- Born: Guangdong, China
- Occupations: Chef, television personality
- Culinary career
- Current restaurants Nightshade, Los Angeles (2019–2022); Daybird, Los Angeles (2021–present); ;

= Mei Lin (chef) =

Chinese-American chef and television personality

Mei Lin is a Chinese-American chef and television personality, best known as the winner of the twelfth season of the Bravo television network's reality television series, Top Chef. After winning Top Chef in 2014, Lin worked as a personal chef for Oprah Winfrey before going on to open her first restaurant, Nightshade in Los Angeles in 2019. She became engaged to her fiancé Andrew Skala on January 14, 2023. On April 9, 2023, Lin won the fourth season of Food Network's Tournament of Champions.

== Early life and education ==
Lin was born in Guangdong, China before moving to Dearborn, Michigan at three months old. She attended Fordson High School and attended Schoolcraft College.

== Career ==
After receiving her certification from Schoolcraft College, Lin worked as a cook for the Detroit Lions.
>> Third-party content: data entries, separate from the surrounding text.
-- ==== Sys2Proof/Machine/Binding.lean ====
section
/-! DEFINITION. The commands of the binding block: shelf records, binding groups, access rules, barriers and re-shelving slots
(chapter Shelves, Binding and Access Rules). -/
namespace Sys2Proof.Machine
open Sys2Proof

/-! Shelf records (R54–R57, R545). -/

/-- BND_SREC_CMD as a command leaves it, RESULT aside. -/
def srecCmd (s : State) (r x op : Nat) : State := (s.set BND_SREC_CMD.SHELF r x).set BND_SREC_CMD.OP r op

/-- The record staged in BND_SREC_D0–D3 (R55). -/
def srecStaged (s : State) (r : Nat) : BitVec 128 :=
  BitVec.ofNat 128 (((List.range 4).map (fun k => (s.word .BND_SREC_D (4 * r + k)).toNat * 2 ^ (32 * k))).sum)

/-- The fields of a staged record are within R54, for shelf x. -/
def srecGood (v : BitVec 128) (x : Nat) : Bool :=
  bits v 11 1 == 0 && bits v 54 10 == 0 && bits v 110 18 == 0 && rget v rMode != 3 && rget v rHome == x % 4 &&
    (rget v rMode != 0 || bits v 20 4 == 0) &&
    (rget v rState == 3 || (rget v rAltPort == 0 && rget v rAltLd == 0 && rget v rAltDev == 0))

/-- A record with some fields taken from another. -/
def withFields (v o : BitVec 128) (fs : List RecFld) : BitVec 128 := fs.foldl (fun v f => rput v f (rget o f)) v

/-- A change of a record by firmware that Table: Permitted shelf-record transitions allows, LOST and EPOCH aside (R57). -/
def srecAllowed (o n : BitVec 128) : Bool :=
  let same (fs : List RecFld) : Bool := withFields n o ([rLost, rEpoch, rState] ++ fs) == o
  match rget o rState, rget n rState with
  | 0, 0 => true
  | 0, 1 => true
  | 1, 1 => same [rSanitize, rClass, rGroup]
  | 1, 2 => same []
  | 3, 1 => same [rAltPort, rAltLd, rAltDev]
  | 2, 0 => same []
  | _, _ => false

/-- A record as it is committed: LOST is the KZ64's own, and clears on entry to FREE (R54). -/
def srecTaken (o n : BitVec 128) : BitVec 128 := rput n rLost (if rget n rState = 0 then 0 else rget o rLost)

/-- A shelf is bound: its ledger entry clears, and the Device Serial Number behind its port is recorded (R143, R150). -/
def State.onBind (s : State) (x : Nat) (n : BitVec 128) : State :=
  let s1 := s.ledgerClear x
  match Tab.get none s1.bnd.serial (rget n rPort) with
  | some d => s1.inCat fun c => { c with serial := Tab.put 0 c.serial (rget n rPort) d }
  | none => s1

/-- Commit a record that firmware writes (R55, R56): re-shelving by the record alone ends its slot. DESIGN CHOICE: the spec gives no
RESULT for that end, and the model shows the free value of firmware's own abort (R86, log entry 36). -/
def State.srecCommit (s : State) (x : Nat) (n : BitVec 128) : State :=
  let o := s.srec x
  let s1 := if rget o rState = 3 then match s.rshSlot x with
      | some k => { s with free := s.free + 1 }.rshAbort k ([0, 3, 5].getD (Config.freeValue s.free % 3) 0)
      | none => s.commitSrec x (srecTaken o n)
    else
      let s1 := s.commitSrec x (srecTaken o n)
      if rget o rState = 0 && rget n rState = 1 then s1.onBind x n else s1
  s1.owes x (rget o rState) (rget n rState)

/-- SREC_READ: the record is loaded into the data registers (R89). -/
def srecRead (p : Path) (r : Region) (shelf : Shelf) (s : State) : State :=
  s.startWith p (bndSet r) (s.flag BND_SREC_CMD.BUSY r) (fun s => srecCmd s r shelf.toNat 0) fun s =>
    let x := shelf.toNat
    let s1 := srecCmd s r x 0
    if x % 4 != r.val then s1.set BND_SREC_CMD.RESULT r 1
    else
      ((List.range 4).foldl (fun t k => t.setWord .BND_SREC_D (4 * r.val + k) (BitVec.ofNat 32 (bits (s.srec x) (32 * k) 32))) s1).set
        BND_SREC_CMD.RESULT r 0

def execSrecRead (p : Path) (r : Region) (shelf : Shelf) (s : State) : Result := .next (srecRead p r shelf s)

/-- A device shelf that no bind may take again after its failed sanitizes (R74). -/
def State.isWithheld (s : State) (x : Nat) (n : BitVec 128) : Bool :=
  rget n rState == 1 && rget (s.srec x) rState == 0 && s.bnd.withheld.contains (rget n rPort, rget n rLd, rget n rDev)

/-- The first failing check of R545: 0 when the write passes. DESIGN CHOICE: a bind of a withheld device shelf (R74), for which the
spec names no result, is refused with BAD_TRANSITION (log entry 70). -/
def srecResult (s : State) (r x : Nat) (n : BitVec 128) : Nat :=
  if x % 4 != r then 1
  else if !srecGood n x then 2
  else if !srecAllowed (s.srec x) n || s.isWithheld x n then 3
  else if s.olderRemain x || s.olderDedupe x then 4
  else 0

/-- SREC_WRITE: the staged record is checked and committed in one step, or refused with the first failing check (R55–R57, R68,
R154, R545); a HOME other than the shelf's counts as a write discard (R29). -/
def srecWrite (p : Path) (r : Region) (shelf : Shelf) (s : State) : State :=
  s.startWith p (bndSet r) (s.flag BND_SREC_CMD.BUSY r) (fun s => srecCmd s r shelf.toNat 1) fun s =>
    let x := shelf.toNat
    let n := srecStaged s r
    let res := srecResult s r x n
    let s1 := (srecCmd s r x 1).set BND_SREC_CMD.RESULT r res
    if res = 0 then s1.srecCommit x n
    else if res = 2 && rget n rHome != x % 4 then s1.discard (bndSet r)
    else s1

def execSrecWrite (p : Path) (r : Region) (shelf : Shelf) (s : State) : Result := .next (srecWrite p r shelf s)

/-! Binding groups (R62, R63). -/

def grpCmd (s : State) (r g op : Nat) : State := (s.set BND_GRP_CMD.GROUP r g).set BND_GRP_CMD.OP r op

/-- The bitmap staged in BND_GRP_D0–D7. -/
def grpStaged (s : State) (r : Nat) : BitVec 256 :=
  BitVec.ofNat 256 (((List.range 8).map (fun k => (s.word .BND_GRP_D (8 * r + k)).toNat * 2 ^ (32 * k))).sum)

/-- GRP_READ: the region's copy is loaded into the data registers (R89). -/
def grpRead (p : Path) (r : Region) (group : BitVec 12) (s : State) : State :=
  s.startWith p (bndSet r) (s.flag BND_GRP_CMD.BUSY r) (fun s => grpCmd s r group.toNat 0) fun s =>
    let b := Tab.get 0 s.bnd.group (4096 * r.val + group.toNat)
    (List.range 8).foldl (fun t k => t.setWord .BND_GRP_D (8 * r.val + k) (BitVec.ofNat 32 (bits b (32 * k) 32)))
      (grpCmd s r group.toNat 0)

def execGrpRead (p : Path) (r : Region) (group : BitVec 12) (s : State) : Result := .next (grpRead p r group s)

/-- GRP_WRITE: the four copies are being written (R63). -/
def grpWrite (p : Path) (r : Region) (group : BitVec 12) (s : State) : State :=
  s.startWith p (bndSet r) (s.flag BND_GRP_CMD.BUSY r) (fun s => grpCmd s r group.toNat 1) fun s =>
    let s1 := (grpCmd s r group.toNat 1).set BND_GRP_CMD.BUSY r 1
    { s1 with bnd := { s1.bnd with grpPend := Tab.put (0, 0) s1.bnd.grpPend r (group.toNat + 1, grpStaged s r) } }

def execGrpWrite (p : Path) (r : Region) (group : BitVec 12) (s : State) : Result := .next (grpWrite p r group s)

/-- Write the four copies of a group: each region counts the write for its barriers (R63, R69). -/
def State.putGroup (s : State) (g : Nat) (b : BitVec 256) : State :=
  { s with bnd := { s.bnd with
      group := [0, 1, 2, 3].foldl (fun t r => Tab.put 0 t (4096 * r + g) b) s.bnd.group
      grpSeq := [0, 1, 2, 3].foldl (fun t r => Tab.put 0 t r (Tab.get 0 t r + 1)) s.bnd.grpSeq } }.groupOwes g

/-- GRP_COPIES_DONE: every copy is written, and BUSY clears (R63). The copies of the four regions change together here (log
entry 33). -/
def grpCopiesDone (r : Region) (s : State) : State :=
  match Tab.get (0, 0) s.bnd.grpPend r with
  | (0, _) => s
  | (n + 1, b) =>
    let s1 := (s.putGroup n b).set BND_GRP_CMD.BUSY r 0
    { s1 with bnd := { s1.bnd with grpPend := Tab.put (0, 0) s1.bnd.grpPend r (0, 0) } }

def execGrpCopiesDone (r : Region) (s : State) : Result := .next (grpCopiesDone r s)

/-! Access rules (R75–R78). -/

def ruleCmd (s : State) (r n op : Nat) : State := (s.set BND_RULE_CMD.SLOT r n).set BND_RULE_CMD.OP r op

/-- The rule of a slot, and the rule staged in BND_RULE_D0–D3. -/
def State.ruleOf (s : State) (r n : Nat) : BitVec 128 := Tab.get 0 s.bnd.rule (4096 * r + n)
def State.setRule (s : State) (r n : Nat) (v : BitVec 128) : State :=
  { s with bnd := { s.bnd with rule := Tab.put 0 s.bnd.rule (4096 * r + n) v } }
def ruleStaged (s : State) (r : Nat) : BitVec 128 :=
  BitVec.ofNat 128 (((List.range 4).map (fun k => (s.word .BND_RULE_D (4 * r + k)).toNat * 2 ^ (32 * k))).sum)

/-- The fields of a rule are within R75, and its pages lie in one shelf homed in region r (R76). -/
def ruleGood (v : BitVec 128) (r : Nat) : Bool :=
  bits v 16 16 == 0 && bits v 84 44 == 0 && ruleSel v != 3 && ruleBase v / 2 ^ 16 == ruleLast v / 2 ^ 16 &&
    ruleBase v / 2 ^ 16 % 4 == r

/-- RULE_CMD_READ: the slot is loaded into the data registers (R89). -/
def ruleRead (p : Path) (r : Region) (slot : BitVec 12) (s : State) : State :=
  s.startWith p (bndSet r) (s.flag BND_RULE_CMD.BUSY r) (fun s => ruleCmd s r slot.toNat 0) fun s =>
    let v := s.ruleOf r slot.toNat
    ((List.range 4).foldl (fun t k => t.setWord .BND_RULE_D (4 * r.val + k) (BitVec.ofNat 32 (bits v (32 * k) 32)))
      (ruleCmd s r slot.toNat 0)).set BND_RULE_CMD.RESULT r 0

def execRuleRead (p : Path) (r : Region) (slot : BitVec 12) (s : State) : Result := .next (ruleRead p r slot s)

/-- The result of a rule write: LOCKED before BAD_FIELD (log entry 34). -/
def ruleResult (s : State) (r n : Nat) (v : BitVec 128) : Nat :=
  if ruleLock (s.ruleOf r n) then 5 else if !ruleGood v r then 2 else 0

/-- RULE_CMD_WRITE: the staged rule is checked and committed (R75, R76, R78). -/
def ruleWrite (p : Path) (r : Region) (slot : BitVec 12) (s : State) : State :=
  s.startWith p (bndSet r) (s.flag BND_RULE_CMD.BUSY r) (fun s => ruleCmd s r slot.toNat 1) fun s =>
    let v := ruleStaged s r
    let res := ruleResult s r slot.toNat v
    let s1 := (ruleCmd s r slot.toNat 1).set BND_RULE_CMD.RESULT r res
    if res = 0 then s1.setRule r slot.toNat v else s1

def execRuleWrite (p : Path) (r : Region) (slot : BitVec 12) (s : State) : Result := .next (ruleWrite p r slot s)

/-- RULE_CMD_CLEAR: all 16 bytes are written as zero, unless the slot is locked (R78, R89). -/
def ruleClear (p : Path) (r : Region) (slot : BitVec 12) (s : State) : State :=
  s.startWith p (bndSet r) (s.flag BND_RULE_CMD.BUSY r) (fun s => ruleCmd s r slot.toNat 2) fun s =>
    let s1 := ruleCmd s r slot.toNat 2
    if ruleLock (s.ruleOf r slot.toNat) then s1.set BND_RULE_CMD.RESULT r 5
    else (s1.setRule r slot.toNat 0).set BND_RULE_CMD.RESULT r 0

def execRuleClear (p : Path) (r : Region) (slot : BitVec 12) (s : State) : Result := .next (ruleClear p r slot s)

/-! Barriers (R69, R70, R79). -/

/-- Slot k of region r. -/
def State.barSlot (s : State) (r k : Nat) : BarSlot := Tab.get {} s.bnd.bar (16 * r + k)
def State.setBar (s : State) (r k : Nat) (b : BarSlot) : State :=
  { s with bnd := { s.bnd with bar := Tab.put {} s.bnd.bar (16 * r + k) b } }

/-- A stamped request that a barrier waits for (R69, R79): of its scope, and for a binding barrier one with an older epoch, or
with scope ALL one that passed its group check before the last group write. -/
def State.barWaits (s : State) (r kind : Nat) (all : Bool) (x : Nat) (q : Request) : Bool :=
  let mine := all || shelfOf q.a.addr.toNat == x
  let oldGroup := all && q.grpSeq < Tab.get 0 s.bnd.grpSeq r && rget q.srec rMode != 0 && !ownerAccess q.a
  mine && (kind == 1 || s.olderEpoch q || oldGroup)

/-- Start a barrier in the first free slot, one that neither runs nor shows DONE (R69, R89). -/
def barStart (s : State) (r kind : Nat) (all : Bool) (x : Nat) : State :=
  let s1 := ((s.set BND_BAR_CMD.SHELF r x).set BND_BAR_CMD.SCOPE r (if all then 1 else 0)).set BND_BAR_CMD.KIND r kind
  match (List.range 16).find? (fun k => !(s.barSlot r k).busy && !(s.get BND_BAR_STS.DONE r).testBit k) with
  | none => s1.set BND_BAR_CMD.RESULT r 1
  | some k =>
    let mine (y : Nat) : Bool := kind == 0 && y % 4 == r && (all || y == x)
    let waits := ((s.stamped r).filter (fun q => s.barWaits r kind all x q)).map (fun q => (q.ticket, shelfOf q.a.addr.toNat))
    let b : BarSlot := { busy := true, kind := kind, all := all, shelf := x, waits := waits
                         covers := s.bnd.owed.filter (fun o => mine o.1)
                         coversAll := if all then s.bnd.owedAll.filter mine else [] }
    (((s1.setBar r k b).set BND_BAR_CMD.RESULT r 0).set BND_BAR_CMD.SLOT r k).setBits
      BND_BAR_STS.BUSY r (2 ^ k)

/-- BINDING_BARRIER_START: a binding barrier takes a free slot, or reads NO_SLOT (R69). -/
def bindingBarrierStart (p : Path) (r : Region) (all : Bool) (shelf : Shelf) (s : State) : State :=
  s.command p (bndSet r) fun s => barStart s r 0 all shelf.toNat

def execBindingBarrierStart (p : Path) (r : Region) (all : Bool) (shelf : Shelf) (s : State) : Result :=
  .next (bindingBarrierStart p r all shelf s)

/-- RULE_BARRIER_START: a rule barrier takes a free slot, or reads NO_SLOT (R79). -/
def ruleBarrierStart (p : Path) (r : Region) (all : Bool) (shelf : Shelf) (s : State) : State :=
  s.command p (bndSet r) fun s => barStart s r 1 all shelf.toNat

def execRuleBarrierStart (p : Path) (r : Region) (all : Bool) (shelf : Shelf) (s : State) : Result :=
  .next (ruleBarrierStart p r all shelf s)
Following her time with the Lions, Lin was part of the opening team for chef Michael Symon's Roast in Downtown Detroit, before working at Wolfgang Puck's Las Vegas location of Spago. Following her tenure at Spago, Lin joined the opening team for Top Chef Michael Voltaggio's ink. in Los Angeles, where she worked as a sous chef until her appearance on Top Chef. After winning Top Chef, Lin worked as a personal chef for Oprah Winfrey and contributed recipes to Winfrey's cookbook, Food, Health & Happiness.

In 2019, Lin opened her first restaurant, Nightshade, in the Los Angeles Arts District on January 2, 2019.

In 2020, Nightshade was named a James Beard Foundation Award finalist for Best New Restaurant.

Nightshade officially closed in 2020 due to COVID-19.

In March 2021, following delays caused by the COVID-19 pandemic, Lin opened her second restaurant Daybird in Los Angeles. Lin describes it as the first fast-casual Sichuan hot chicken restaurant in the United States.

=== Top Chef: Boston ===
Lin competed in the twelfth season of Bravo's Top Chef in 2014. In the series finale, filmed on-location in San Miguel de Allende, Guanajuato, Mexico, Lin faced off against challenger Gregory Gourdet. Lin's fourth course, strawberry lime curd with toasted yogurt, milk crumble and yogurt-lime ice, was particularly noteworthy. During the judges' table segment, judge Tom Colicchio hailed it as "the best dessert I have ever had on Top Chef, period, and one of the best desserts I've had in my life." Colicchio's fellow Top Chef judge Hugh Acheson echoed his sentiments, calling the dish "blow-you-away amazing" and declaring Lin "a chef's chef."

=== Tournament of Champions ===
Lin competed in the fourth season of Food Network's Tournament of Champions in 2023, winning the tournament. After an initial round where her dish scored 84, Lin went on to garner judges' scores of 90 points or more in the final four rounds of the contest. In the final round, she defeated Season 2 Champion Maneet Chauhan by a score of 91-89. Lin's four dishes that garnered 90 points or greater from the judges represented four of the top six scores in the competition.
== Awards and honors ==

=== Competition wins ===
Lin has won two major televised cooking competitions: the twelfth season of Top Chef and the fourth season of Tournament of Champions.

=== Industry recognition ===
In 2020, Lin was named a semifinalist by the James Beard Foundation for Best Chef: California. That same year, her restaurant Nightshade was a finalist for the foundation's Best New Restaurant award.

Following its opening in 2019, Nightshade received numerous accolades. It was named "Restaurant of the Year" by Eater LA and recognized for the "Best Culinary Debut" by Robb Report. The restaurant appeared on "Best New Restaurant" lists from Food & Wine, GQ, and Eater. Additionally, Food & Wine named the restaurant's prawn toast as its "Dish of the Year" for 2019. In 2020, Conde Nast Traveler included the establishment on its list of the 46 best restaurants in Los Angeles.